Injectable peptide-based hydrogels represent a cutting-edge application of biomimetic peptides in medical aesthetics. These hydrogels self-assemble from biomimetic peptides, offering excellent biocompatibility and biodegradability. They can be used to fill wrinkles, repair tissue defects, or serve as drug delivery carriers, gradually releasing active ingredients. For example, peptide-based hydrogels can mimic the extracellular matrix, promoting tissue regeneration while providing long-lasting repair effects, making them an important development direction in future cosmetic and medical repair applications.
Biomimetic peptides are produced through a combination of bioengineering and chemical synthesis. Scientists first identify natural peptides with specific biological functions, such as collagen or elastin, and then use SPPS to replicate their sequences. This method involves gradually building the peptide chain on a solid resin, allowing precise control over the amino acid sequence. Alternatively, recombinant DNA technology can be used to insert the gene encoding the target peptide into bacteria or yeast, which then produce the peptide in large quantities. After synthesis, the peptide is purified and modified to enhance stability and functionality, ensuring it effectively mimics natural biological processes.

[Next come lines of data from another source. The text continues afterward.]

-- ==== Sys2Proof/Machine/State1.lean ====
section
/-! DEFINITION. The state of the KR-940, first part: tags and their replies, locks, instances and their windows,
rings, shares, mailboxes, codec contexts, kept packages, the security domain, OTP, start-up, clocks. Plain data. -/

namespace Sys2Proof.Machine

/-! ### The life of a tag (02, Table 2.11). A tag that the table does not list is FREE. -/

/-- States of a busy tag (Table 2.11). -/
inductive TagSt where
  | queued | running | stopping | held | done
deriving DecidableEq, Repr

/-- What a RUNNING command waits for (the model's own note of its stage of work). -/
inductive Work where
  /-- its work has not ended -/
  | working
  /-- its effect waits for the journal groups of the tag (R65, R66) -/
  | durable
  /-- a MAILBOX_NOTE waits for the manager's ACK (R353) -/
  | note
  /-- LICENSE_DROP, SEAL_CLOSE, PROGRAM_UNLOAD wait for the last user (R137, R148, R199) -/
  | lastUser
  /-- FW_ACTIVATE between its preparation and the end of the switch (R415, R416) -/
  | switching
  /-- SPAN_JOIN waits for the ports to settle (R385) -/
  | joining
  /-- the command was forwarded to its home device (R390) -/
  | forwarded
  /-- a group licence waits for the anchor's KEY_GRANT (R135) -/
  | keyGrant
  /-- a reset command waits until every reset reply of its scope is committed (R73) -/
  | resetting
  /-- a mirrored write waits for its MIRROR_ACKs (R398) -/
  | mirror
deriving DecidableEq, Repr

/-- The decided reply of a tag (Table 2.9). -/
structure Reply where
  status : Nat := 0
  r0 : Nat := 0
  r1 : Nat := 0
  partialEffect : Bool := false
  sealed : Bool := false
  remote : Bool := false
  truncated : Bool := false
  applied : Bool := false
deriving DecidableEq, Repr

/-- An object a command uses from the start of its checks to its reply (R137, R148, R199, R245). -/
inductive Use where
  | licence (slot : Nat) | session (no : Nat) | program (slot : Nat) | table (no : Nat) | context (no : Nat)
deriving DecidableEq, Repr

/-- A busy tag. -/
structure Tag where
  st : TagSt
  /-- the 64 bytes as accepted (R39, R41) -/
  packet : List Byte
  /-- the submission sequence the reply echoes: SEQ of TW_POST (R39); for a slice the packet's SUB_SEQ (R373) -/
  seq : Nat
  /-- SEQ16 of SL_POST (R373); 0 for a native tag -/
  seq16 : Nat
  /-- the device event sequence value at acceptance (R39) -/
  intakeSeq : Nat
  /-- order of acceptance across the device -/
  order : Nat
  /-- the checks of R46 have begun -/
  started : Bool
  work : Work
  /-- journal groups whose durability the reply waits for -/
  groups : List Nat
  /-- objects in use -/
  uses : List Use
  /-- an index command's cursor whose effect waits for the commit (R241): number kept reserved -/
  cursor : Nat
  /-- an ABORT's reply, or a reset's, is committed after the reply of this tag (R71) -/
  after : Option Nat
  reply : Reply
deriving DecidableEq, Repr

/-- One entry of the range-lock table, held or waited for (R61, R62). -/
structure Lock where
  /-- instance * 256 + tag -/
  tag : Nat
  vol : Nat
  first : Nat
  len : Nat
  excl : Bool
  held : Bool
  /-- the command's intake order, by which waiting commands are served -/
  order : Nat
deriving DecidableEq, Repr

/-- An asynchronous event (R76): code, STATUS, the payload bits of RESULT0 [63:16], and RESULT1. -/
structure Event where
  code : Nat
  status : Nat
  r0 : Nat
  r1 : Nat
deriving DecidableEq, Repr

/-- Instance states (Table 10.1); a number the instance table does not list is ABSENT. -/
inductive InstSt where
  | active | resetting | draining | drained | destroying
deriving DecidableEq, Repr

/-- The reply ring and posting registers of a window (Tables 2.3, 10.7). -/
structure Ring where
  base : Nat
  enable : Bool
  sizeLog2 : Nat
  head : Nat
  tail : Nat
  phase : Bool
  headRefused : Bool
  cfgRefused : Bool
  /-- REFUSED of TW_POST_STS -/
  refused : Nat
  evtLost : Nat
  evtQ : List Event
  /-- TW_IRQ_CTL / SL_IRQ -/
  irqEnable : Bool
  coalTime : Nat
  coalCount : Nat
  /-- unsignalled entries and when the first of them was written (R56) -/
  unsignalled : Nat
  coalStart : Nat
  pending : Bool
  /-- HIF_INST_SEQ_n -/
  lastSeq : Nat
  /-- entry of the round-robin service of R360 -/
  served : Nat
deriving DecidableEq, Repr

/-- Three numbers, one for each shared resource of R357. -/
structure Three where
  engine : Nat
  codec : Nat
  flash : Nat
deriving DecidableEq, Repr

/-- The shares of an instance (R357 to R361). -/
structure Share where
  weight : Three
  cap : Three
  /-- written values that take effect at the next epoch boundary (R361) -/
  nextWeight : Three
  nextCap : Three
  /-- credit left in this epoch, and use in this epoch, in the resource's units -/
  credit : List Int
  used : Three
  /-- use beyond the cap, deducted from the next epoch's allowance (R359) -/
  excess : Three
  /-- MGR_INST_USE: per mille of the last complete epoch -/
  lastUse : Three
deriving DecidableEq, Repr

/-- The mailbox of an instance (R353, R354). -/
structure Mbox where
  /-- tenant to manager area -/
  out : Cells
  /-- manager to tenant area -/
  inn : Cells
  /-- MGR_MBOX_PEND bit and the tag of the note under way -/
  pend : Bool
  noteTag : Nat
  noteLen : Nat
  /-- MGR_MBOX_DELIV bit, MSG_LEN -/
  deliv : Bool
  msgLen : Nat
  /-- MGR_MBOX_REPLY -/
  word : Nat
deriving DecidableEq, Repr

/-- The features of an instance (Table 2.8, Table 3.8, R404, R432). -/
structure Feat where
  writeBack : Bool
  spanBudget : Nat
  eventMask : Nat
  codecContexts : Nat
  shrinkMargin : Nat
  /-- 0x0020 SPAN_RESEND_US (R404) -/
  spanResend : Nat
  /-- 0x0030 POWER_CAP and 0x0031 ALERT_LEVEL, instance 0 only (R432) -/
  powerCap : Nat
  alertLevel : Nat
deriving DecidableEq, Repr

/-- An instance that is not ABSENT. -/
structure Inst where
  st : InstSt
  slice : Bool
  pasid : Nat
  vecBase : Nat
  vecCount : Nat
  port : Nat
  sliceWin : Nat
  /-- WRITE, PROGRAM, LICENCE, CODEC in bits 0 to 3 (Table 10.2) -/
  rights : Nat
  drain : Bool
  /-- MGR: fenced from the start of a reset or destroy to its reply (R362, R497) -/
  fenced : Bool
  /-- the slots while their tags are free, byte s * 64 + i (R41) -/
  slots : Cells
  ring : Ring
  share : Share
  mbox : Mbox
  feat : Feat
deriving DecidableEq, Repr

/-! ### Codec contexts and kept packages (03) -/

/-- States of a codec context (Table 3.9); a number not listed is EMPTY. A context is RUNNING while a job on it is. -/
inductive CtxSt where
  | opened | suspended | dictionary
deriving DecidableEq, Repr

/-- A codec context: the fields of its image (Table 3.7). -/
structure Ctx where
  st : CtxSt
  mode : Nat
  format : Nat
  endSeen : Bool
  totalIn : Nat
  totalOut : Nat
  window : Nat
  dictId : Nat
  dictCtx : Nat
  /-- CHECK, PENDING and ENTROPY: bytes 44 to 1023 of the image -/
  codecState : List Byte
  /-- WINDOW_REF: (address, length), oldest first, at most 64 (R109) -/
  refs : List (Nat × Nat)
  history : List Byte
  /-- input held from an earlier job that ended inside a symbol (R108, R114) -/
  heldInput : List Byte
  skipBits : Nat
  /-- output of the suspended symbol not yet written (R114) -/
  suspended : List Byte
deriving DecidableEq, Repr

/-- A package header and directory kept under R83. -/
structure Package where
  vol : Nat
  lba : Nat
  /-- licence slot under which it was verified -/
  licence : Nat
  header : List Byte
  /-- blocks of the directory -/
  dirBlocks : Nat
  directory : List Byte
  /-- package dictionary, when it was read and verified -/
  dict : Option (List Byte)
  /-- last use, for least recently used replacement -/
  used : Nat
deriving DecidableEq, Repr

/-- The codec block: BSH registers and lanes (Table 3.14). -/
structure Bsh where
  enable : Bool
  deflateEn : Bool
  zstdEn : Bool
  /-- DLANE_OK, CLANE_OK, bit k lane k -/
  dOk : Nat
  cOk : Nat
  dReplaced : Nat
  cReplaced : Nat
  /-- OUT_64K per decompression lane, IN_64K per compression lane, and the bytes below 64 KiB not yet counted -/
  dOut : Tbl Nat
  cIn : Tbl Nat
  dataErr : Nat
  limitErr : Nat
  /-- contexts, instance * 65 + number -/
  ctxs : Tbl Ctx
  packages : List Package
deriving DecidableEq, Repr

/-! ### Security (04) -/

/-- Licence states (Table 4.6); a slot not listed is FREE. -/
inductive LicSt where
  | loaded | revoked | dropping
deriving DecidableEq, Repr

/-- A title key slot in use. -/
structure Lic where
  st : LicSt
  inst : Nat
  gen : Nat
  licenceId : Nat
  titleId : Nat
  keyGen : Nat
  /-- BINDING 2: bound to a span group -/
  grouped : Bool
  group : Nat
  sealRequired : Bool
  scanAllowed : Bool
  key : BitVec 256
  /-- the LICENSE_DROP that waits for the last user -/
  dropTag : Option Nat
deriving DecidableEq, Repr

/-- Seal session states (Table 4.10); a number not listed is FREE. -/
inductive SealSt where
  | opened | exhausted | closing
deriving DecidableEq, Repr

/-- A seal session slot in use. -/
structure Seal where
  st : SealSt
  inst : Nat
  gen : Nat
  key : BitVec 256
  noncePrefix : BitVec 32
  counter : Nat
  closeTag : Option Nat
deriving DecidableEq, Repr

/-- An entry of a revocation list (R138). -/
structure RevEntry where
  /-- KIND 1 names a licence, KIND 0 a title -/
  licence : Bool
  keyGenMin : Nat
  id : Nat
deriving DecidableEq, Repr

/-- A Yallan image the device holds: its header fields (Table 4.13) and its bytes. -/
structure Image where
  fwVersion : Nat
  svn : Nat
  debugBuild : Bool
  evaluatedBuild : Bool
  /-- SHA-384 of header bytes 0 to 3999 (R150) -/
  measurement : BitVec 384
  len : Nat
  bytes : Cells
deriving DecidableEq, Repr

/-- The security domain (04). -/
structure Sec where
  progSigReq : Bool
  tenantAttest : Bool
  lock : Bool
  entropyFail : Bool
  drbgReady : Bool
  ladderBlocked : Bool
  debugOpened : Bool
  /-- debug scopes opened by a LEVEL 1 token (R454) -/
  scope : Nat
  /-- a LEVEL 2 token was accepted since POR (R157) -/
  rmaPermit : Bool
  commitBusy : Bool
  commitFail : Bool
  aesOk : Nat
  shaOk : Nat
  pkOk : Nat
  a10Replaces : Nat
  a11Replaces : Nat
  pk1Replaces : Nat
  authFail : Nat
  licenceRefused : Nat
  unlockRefused : Nat
  reseeds : Nat
  healthFails : Nat
  /-- DRBG generate requests since the last reseed (R158) -/
  generates : Nat
  /-- failed repeats of the start-up tests since the failure (R159), and when the next repeat is due -/
  retests : Nat
  retestAt : Nat
  challenge : BitVec 128
  unlockWords : List Nat
  unlockResult : Nat
  licences : Tbl Lic
  /-- last generation of each title key slot (R134, R501) -/
  licGens : Tbl Nat
  seals : Tbl Seal
  sealGens : Tbl Nat
  /-- volume key slots holding a key -/
  volKeys : Tbl (BitVec 512)
  /-- the revocation list in force, durable (R139) -/
  revSequence : Nat
  revEntries : List RevEntry
deriving DecidableEq, Repr

/-! ### Fuses and start-up (13) -/

/-- The fuse array and its programming registers (R448, R453). -/
structure Otp where
  /-- 2,048 bytes -/
  fuses : Cells
  sel : Nat
  words : List Nat
  result : Nat
  readAddr : Nat
  porRequired : Bool
  /-- lifecycle code taken by the key ladder at the last start-up (R125, R450) -/
  ladderLc : Nat
  /-- values of the settings groups that won at the last start-up, [] for a group without a winner (R440, R451) -/
  won : List (List Byte)
deriving DecidableEq, Repr

/-- The HI halves that one function's last LO reads latched (R490). -/
structure Latch where
  seqHi : Nat
  timeHi : Nat
  recovHi : Nat
deriving DecidableEq, Repr

/-- Identity, reset causes, start-up and sequence numbering (01, 13). -/
structure Glb where
  stage : Nat
  /-- 0 single x8, 1 dual x4, 2 single x4 (R1) -/
  arrangement : Nat
  unclean : Bool
  bootSrc : Nat
  shutdown : Bool
  /-- GLB_RESET_CAUSE -/
  cause : Nat
  /-- GLB_BOOT_STS -/
  fails : Nat
  candidate : Nat
  rootCopy : Nat
  configMs : Nat
  readyMs : Nat
  /-- device event sequence: the number most recently taken (R23), the limit in force and the limit being journaled (R27) -/
  seq : Nat
  seqLimit : Nat
  seqJournaled : Nat
  recovAddr : Nat
  recovLen : Nat
  recovResult : Nat
  latch0 : Latch
  latch1 : Latch
  /-- the internal power-on reset is held: no start-up until it is released (R430) -/
  held : Bool
  /-- service has ended until a power-on reset (R470) -/
  ended : Bool
  /-- a device reset under way: the tag of its command (R73), or none -/
  resetTag : Option Nat
  /-- the image that runs, the running image of the system area, and the staged one (R442) -/
  running : Image
  stored : Image
  staged : Option Image
  /-- pieces received by FW_STAGE (R414) and their count of bytes -/
  pieces : Cells
  stagedBytes : Nat
deriving DecidableEq, Repr

/-- The debug access port registers (R454, R455). -/
structure Dbg where
  addr : Nat
  data : Nat
deriving DecidableEq, Repr

/-- Clocks (R31). -/
structure Clk where
  stbyEn : Bool
  autoSwitch : Bool
  rootReq : Bool
  switchCount : Nat
  refOk0 : Bool
  refOk1 : Bool
  lock0 : Bool
  lock1 : Bool
  rootActive : Bool
  /-- firmware's gate requests and the stopped clocks, bit = domain -/
  gate : Nat
  stopped : Nat
  /-- when each reference was last lost, from which the 100 ms of R413 count -/
  lostAt0 : Nat
  lostAt1 : Nat
  /-- a ROOT_REQ that waits for the standby PLL to lock (R32) -/
  rootPending : Bool
deriving DecidableEq, Repr

end Sys2Proof.Machine
end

Biomimetic peptides are designed to mimic the structure and function of natural peptides in the body. They perform various functions, such as promoting tissue repair, stimulating collagen production, enhancing skin elasticity, and supporting wound healing. In skincare products, they work by simulating the effects of proteins like collagen and elastin to reduce wrinkles and improve skin texture. In the medical field, they can act as antimicrobial agents, anti-inflammatory compounds, or even targeted drug delivery systems. By replicating natural biological processes, they hold significant value in both cosmetic and therapeutic applications, providing solutions for aging, disease, and tissue regeneration.

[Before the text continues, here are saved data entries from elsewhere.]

-- ==== Sys2Proof/Machine/State2.lean ====
section
/-! DEFINITION. The state of the KR-940, second part: engines and the scheduler, Damzu programs and workers,
the index unit. Plain data. -/

namespace Sys2Proof.Machine

/-! ### Scheduler (05) -/

/-- Task states (Table 5.4); a context the table does not list is FREE. -/
inductive TaskSt where
  | waiting | ready | running | held | stopping
deriving DecidableEq, Repr

/-- A task context (R172) together with the part of its frame that the scheduler restores (R173, R187). -/
structure Task where
  st : TaskSt
  prio : Nat
  owner : Nat
  damzu : Bool
  pending : BitVec 32
  delivered : BitVec 32
  waitMask : BitVec 32
  waitAll : Bool
  /-- engine running it; 255 when none -/
  engine : Nat
  /-- order in which it became READY; takeover puts it first (R182) -/
  readyOrder : Int
  /-- when it was dispatched and when it last checkpointed, in µs -/
  since : Nat
  ckptAt : Nat
  /-- the Damzu program it runs, or 0: decides whether a window load is needed (R170) -/
  program : Nat
  /-- DELIVERED of the frame: the flags of the last dispatch, which a takeover gives again (R178, R188) -/
  frameDelivered : BitVec 32
deriving DecidableEq, Repr

/-- An effect of a task, held back until the checkpoint that carries it is applied (R186). -/
inductive Effect where
  /-- a post to another task: handle and flag -/
  | post (handle : Nat) (flag : Nat)
  /-- a write of one byte of Hogshead -/
  | hogWrite (addr : Nat) (b : BitVec 8)
  /-- a write of one byte of DRAM, at a logical address -/
  | dramWrite (addr : Nat) (b : BitVec 8)
  /-- any other request of R186 (descriptor, flash, index, Exlet, security, lock, reply): its number -/
  | request (n : Nat)
deriving DecidableEq, Repr

/-- A committed half of a checkpoint log that the commit unit is applying (R187). -/
structure LogHalf where
  ctx : Nat
  lines : Nat
  effects : List Effect
deriving DecidableEq, Repr

/-- Engine roles (SCH_ENG_STS_n.ROLE). -/
inductive EngRole where
  | inService | spare | failed | untested
deriving DecidableEq, Repr

/-- An engine. -/
structure Engine where
  role : EngRole
  /-- the context it runs -/
  ctx : Option Nat
  /-- what its task window holds: a program handle, or 0 for firmware scratch (R170) -/
  window : Nat
  /-- order of its last dispatch (R184) -/
  order : Nat
  /-- the committed half being applied -/
  applying : Option LogHalf
deriving DecidableEq, Repr

/-- A command binding: handle and flag base (R174). -/
structure Binding where
  handle : Nat
  base : Nat
deriving DecidableEq, Repr

/-- The scheduler (05). -/
structure Sch where
  sliceUs : Nat
  ckptUs : Nat
  hold : Bool
  tasks : Tbl Task
  /-- current generation of each context that has been used -/
  gens : Tbl Nat
  engines : Tbl Engine
  /-- REPLACES of spares E32 to E35 -/
  replaces : Tbl Nat
  bindings : Tbl Binding
  heldCount : Nat
  orphans : Nat
  takeovers : Nat
  ctxSel : Nat
  /-- engine credit of owner 64 and its weight (R183, R357) -/
  devWeight : Nat
  devCredit : Int
  /-- the owner that the round robin served last (R183) -/
  lastOwner : Nat
  readyCounter : Int
  dispatchCounter : Nat
  epoch : Nat
  traceEnable : Bool
  traceStop : Bool
  traceFreeze : Bool
  traceOwner : Nat
  traceKinds : Nat
  traceIndex : Nat
  traceWraps : Nat
  traceDropped : Nat
  traceRidx : Nat
  trace : Tbl (List Byte)
deriving DecidableEq, Repr

/-! ### Damzu (06) -/

/-- Program states (Table 6.3); a slot not listed is FREE. -/
inductive ProgSt where
  | loaded | unloading
deriving DecidableEq, Repr

/-- A loaded Damzu program (R193, R196). -/
structure Prog where
  st : ProgSt
  inst : Nat
  gen : Nat
  code : List Byte
  const : List Byte
  scratchLen : Nat
  defBudget : Nat
  defFraming : Nat
  defFrameArg : Nat
  /-- table handles of slots 0 to TABLES - 1 -/
  tables : List Nat
  hash : BitVec 384
  unloadTag : Option Nat
deriving DecidableEq, Repr

/-- An entry of the loop stack (R209). -/
structure LoopEnt where
  first : Nat
  last : Nat
  n : Nat
  iter : Nat
deriving DecidableEq, Repr

/-- How a record's run stands. -/
inductive RecSt where
  | running
  /-- END executed; its staged output waits for the records before it (R205) -/
  | ended
  | applied
  | trapped (code : Nat)
deriving DecidableEq, Repr

/-- A Damzu worker running a record (R201 to R205, R209, R213). -/
structure Worker where
  inst : Nat
  /-- the command's tag key and program slot -/
  tag : Nat
  prog : Nat
  st : RecSt
  /-- G0 to G15 (G0 reads as zero, R202) and V0 to V3 -/
  g : List (BitVec 64)
  v : List (BitVec 256)
  pc : Nat
  loops : List LoopEnt
  /-- instructions executed in this record, and its budget -/
  count : Nat
  budget : Nat
  record : List Byte
  recIndex : Nat
  offset : Nat
  scratch : Cells
  /-- emitted bytes and counter additions staged until END (R204) -/
  emitted : List Byte
  adds : List (Nat × Nat)
  /-- searches made by IDXS in this record -/
  searches : Nat
deriving DecidableEq, Repr

/-- What a scan has gathered from its records (R204, R205, R218), by tag key. -/
structure Gather where
  counters : List Nat
  recordsIn : Nat
  recordsOut : Nat
  stream : List Byte
deriving DecidableEq, Repr

/-- Damzu programs and their runs. -/
structure Dmz where
  progs : Tbl Prog
  progGens : Tbl Nat
  workers : Tbl Worker
  gathers : Tbl Gather
deriving DecidableEq, Repr

/-! ### Index unit (07) -/

/-- A live index entry (Table 7.1); an index not listed is free. -/
structure IEntry where
  table : Nat
  key : Nat
  tag : Nat
  prio : Nat
  data : Nat
deriving DecidableEq, Repr

/-- Table attributes (Table 7.2). -/
structure ITable where
  owner : Nat
  keyBits : Nat
  matchBits : Nat
  size : Nat
  base : Nat
  hole : Nat
  gen : Nat
  /-- a background respread is under way (R238) -/
  respread : Bool
deriving DecidableEq, Repr

/-- A cursor (R233). `live` is false while the number is reserved and the reply not committed (R241). -/
structure Cursor where
  gen : Nat
  live : Bool
  table : Nat
  key : Nat
  inst : Nat
  prio : Nat
  index : Nat
  /-- commit of the reply that last took or moved it, in µs -/
  used : Nat
  /-- the tag of a step whose reply is not committed -/
  stepTag : Option Nat
  /-- the position that step will leave: none frees it -/
  next : Option (Nat × Nat)
deriving DecidableEq, Repr

/-- A request on IDX_TBL_CMD that waits for started commands (R245). -/
structure TblReq where
  op : Nat
  table : Nat
deriving DecidableEq, Repr

/-- The index unit. -/
structure Idx where
  enable : Bool
  cursorMs : Nat
  bankOk : Nat
  replaces : Nat
  searches : Nat
  corrected : Nat
  takeovers : Nat
  repeated : Nat
  cfg : Nat
  req : Option TblReq
  result : Nat
  handle : Nat
  sel : Nat
  entries : Tbl IEntry
  tables : Tbl ITable
  tblGens : Tbl Nat
  cursors : Tbl Cursor
  curGens : Tbl Nat
deriving DecidableEq, Repr

end Sys2Proof.Machine
end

Biomimetic peptides are generally considered safe when used appropriately. Since they are designed to mimic naturally occurring peptides in the body, they are typically well-tolerated and have low toxicity. However, safety depends on factors such as the peptide's structure, concentration, and method of use. Extensive in vitro and in vivo studies are conducted to ensure their biocompatibility and effectiveness. In skincare products, they are usually included in formulations at low concentrations to minimize the risk of irritation. While adverse reactions are rare, individuals with sensitive skin or allergies should perform a patch test before use. Overall, biomimetic peptides represent a promising and safe option in both cosmetic and medical applications.